What is being asked »
Instruction for the entries that follow: retype exactly the lines from the line with "exec (.dialRejected r" to the line with "(∀ c : CellReport, c.inRange", both included, and omit all others.

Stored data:
^^^^^^^^^^^^^^^^
/-- R187: a gap empties the receiver, wherever in a frame it comes, and bytes of a frame whose count is above 24
are discarded until a gap. R55, R188: a complete frame that fails a test, or that finds the supply off, stops no
limit, counts no fault and reaches no holder. -/
def Obligations.BadFramesReachNoOne : Prop :=
  (∀ (s : State) (r : RcuId) (kind tag count : Byte) (rest : List Byte), s.listens r →
    exec (.linkGap r []) s = .next s ∧
    (24 < count.toNat →
      exec (.malformedFrame r (kind :: tag :: count :: rest)) s =
        .next (s.modPart fun p => p.modRadio r fun x => { x with receiver := .discarding }) ∧
      exec (.linkGap r (kind :: tag :: count :: rest)) s = .next s) ∧
    exec (.linkGap r [kind]) s = .next s ∧ exec (.linkGap r [kind, tag]) s = .next s) ∧
  (∀ (s : State) (r : RcuId) (done rest : List Byte), s.isHeld = false →
    let emptied : Host.Outcome State Fault Refusal :=
      .next (s.modPart fun p => p.modRadio r fun x => { x with receiver := .empty })
    ((s.part.radio r).receiver = .discarding → exec (.linkGap r rest) s = emptied) ∧
    ((s.part.radio r).receiver = (if done = [] then .empty else .partly done) →
      (done ++ rest).length < 3 ∨ (∃ kind tag count more, done ++ rest = kind :: tag :: count :: more ∧
        count.toNat ≤ 24 ∧ more.length ≤ count.toNat) →
      exec (.linkGap r rest) s = emptied)) ∧
  (∀ (s : State) (r : RcuId) (kind tag : Byte) (params : List Byte) (check : Byte), s.listens r →
    params.length ≤ 24 →
      let bytes := kind :: tag :: toByte params.length :: params ++ [check]
      (check ≠ checkByte (kind :: tag :: toByte params.length :: params) ∨
        frameOf kind.toNat tag.toNat params = none ∨ (s.part.radio r).supplyOn = false) →
      exec (.discardedFrame r bytes) s = .next (s.conclude s.part))

/-- Every outcome frame whose tag and fields the formats admit reaches the RCU as that outcome (Table 11-2). -/
def Obligations.OutcomeFramesArrive : Prop :=
  ∀ (s : State) (r : RcuId) (tag : Byte), s.hears r → 1 ≤ tag.toNat → tag.toNat ≤ 15 →
    let arrives := fun (o : ModuleOutcome) (u : State) =>
      (Host.Outcome.next (u.conclude (u.part.outcomeArrives s.settings r o tag.toNat)) :
        Host.Outcome State Fault Refusal)
    (∀ v, exec (.settled r tag v) s = arrives .settled (s.modPart (Part.setLine (.rcu r) v))) ∧
    exec (.notHeard r tag) s = arrives .notHeard s ∧
    exec (.rejectedBarred r tag) s = arrives .rejectedBarred s ∧
    exec (.rejectedCongested r tag) s = arrives .rejectedCongested s ∧
    exec (.rejectedSubscription r tag) s = arrives .rejectedSubscription s ∧
    exec (.noCell r tag) s = arrives .noCell s ∧ exec (.alerting r tag) s = arrives .alerting s ∧
    exec (.answered r tag) s = arrives .answered s ∧
    exec (.dialRejected r tag) s = arrives .dialRejected s ∧
    exec (.delivered r tag) s = arrives .delivered s ∧
    exec (.notDelivered r tag) s = arrives .notDelivered s ∧
    exec (.done r tag) s = arrives .done s ∧ exec (.camped r tag) s = arrives .camped s ∧
    exec (.cancelDone r tag) s = arrives .cancelDone s ∧
    exec (.accepted r tag none) s = arrives (.accepted none) s ∧
    (∀ c : CellReport, c.inRange = true → ∃ kind barring,
      accessKindOf c.kind.toNat = some kind ∧ barringOf c.barring.toNat = some barring ∧
      exec (.accepted r tag (some c)) s = arrives (.accepted (some
        ({ key := { band := c.band.toNat, channel := c.channel.toNat }, carrier := c.carrier.toNat },
          kind, barring))) s) ∧
    (∀ (carrier : BitVec 16) (k b : Byte), carrierInRange carrier = true → codeInRange k = true →
      codeInRange b = true → ∃ kind barring,
      accessKindOf k.toNat = some kind ∧ barringOf b.toNat = some barring ∧
      exec (.heard r tag carrier k b) s = arrives (.heard carrier.toNat kind barring) s)
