-- ==== Sys2Proof/Laws/Table.lean ====
section
/-! SUPPORT. What the removals of R20 and the writes of one slot do to the Cell Table, slot by slot. -/

namespace Sys2Proof.Machine

theorem Part.entryAt_congr {p q : Part} (h : p.table = q.table) (i : Nat) : p.entryAt i = q.entryAt i := by
  simp [Part.entryAt, h]

/-- R20: a slot after the removals. -/
theorem Part.entryAt_prune (p : Part) (i : Nat) :
    p.prune.entryAt i = (p.entryAt i).filter fun e => !(e.age == 15 && !p.pinned i e.key) := by
  simp only [Part.entryAt, Part.prune, List.getElem?_mapIdx]
  cases p.table[i]? <;> rfl

/-- A removal of R20 leaves what it does not remove. -/
theorem Part.entryAt_of_prune (p : Part) (i : Nat) (e : Entry) (h : p.prune.entryAt i = some e) :
    p.entryAt i = some e := by
  rw [Part.entryAt_prune, Option.filter_eq_some_iff] at h; exact h.1

/-- R20 removes no entry younger than 15. -/
theorem Part.entryAt_prune_young (p : Part) (i : Nat) (e : Entry) (h : p.entryAt i = some e)
    (ha : e.age ≠ 15) : p.prune.entryAt i = some e := by
  rw [Part.entryAt_prune, Option.filter_eq_some_iff]; exact ⟨h, by simp [ha]⟩

@[simp] theorem Part.table_length_prune (p : Part) : p.prune.table.length = p.table.length := by
  simp [Part.prune]

@[simp] theorem Part.call_prune (p : Part) (k : RecId) : p.prune.call k = p.call k := by cases k <;> rfl

@[simp] theorem Part.claims_prune (p : Part) : p.prune.claims = p.claims := rfl
@[simp] theorem Part.stack_prune (p : Part) : p.prune.stack = p.stack := rfl
@[simp] theorem Part.window_prune (p : Part) : p.prune.window = p.window := rfl
@[simp] theorem Part.power_prune (p : Part) : p.prune.power = p.power := rfl
@[simp] theorem Part.survey_prune (p : Part) : p.prune.survey = p.survey := rfl
@[simp] theorem Part.voice_prune (p : Part) (d : Side) : p.prune.voice d = p.voice d := by cases d <;> rfl

/-- The entry of a slot after a change of a slot. -/
theorem Part.entryAt_modEntry (p : Part) (i j : Nat) (f : Entry → Entry) :
    (p.modEntry i f).entryAt j = if i = j then (p.entryAt j).map f else p.entryAt j := by
  simp only [Part.entryAt, Part.modEntry, List.getElem?_modify]
  split
  · cases p.table[j]? with
    | none => rfl
    | some o => cases o <;> rfl
  · cases p.table[j]? <;> rfl

end Sys2Proof.Machine
end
^^^^^^^^^^^^^^^^
Exercise result »
    exec (.dialRejected r tag) s = arrives .dialRejected s ∧
    exec (.delivered r tag) s = arrives .delivered s ∧
    exec (.notDelivered r tag) s = arrives .notDelivered s ∧
    exec (.done r tag) s = arrives .done s ∧ exec (.camped r tag) s = arrives .camped s ∧
    exec (.cancelDone r tag) s = arrives .cancelDone s ∧
    exec (.accepted r tag none) s = arrives (.accepted none) s ∧
    (∀ c : CellReport, c.inRange = true → ∃ kind barring,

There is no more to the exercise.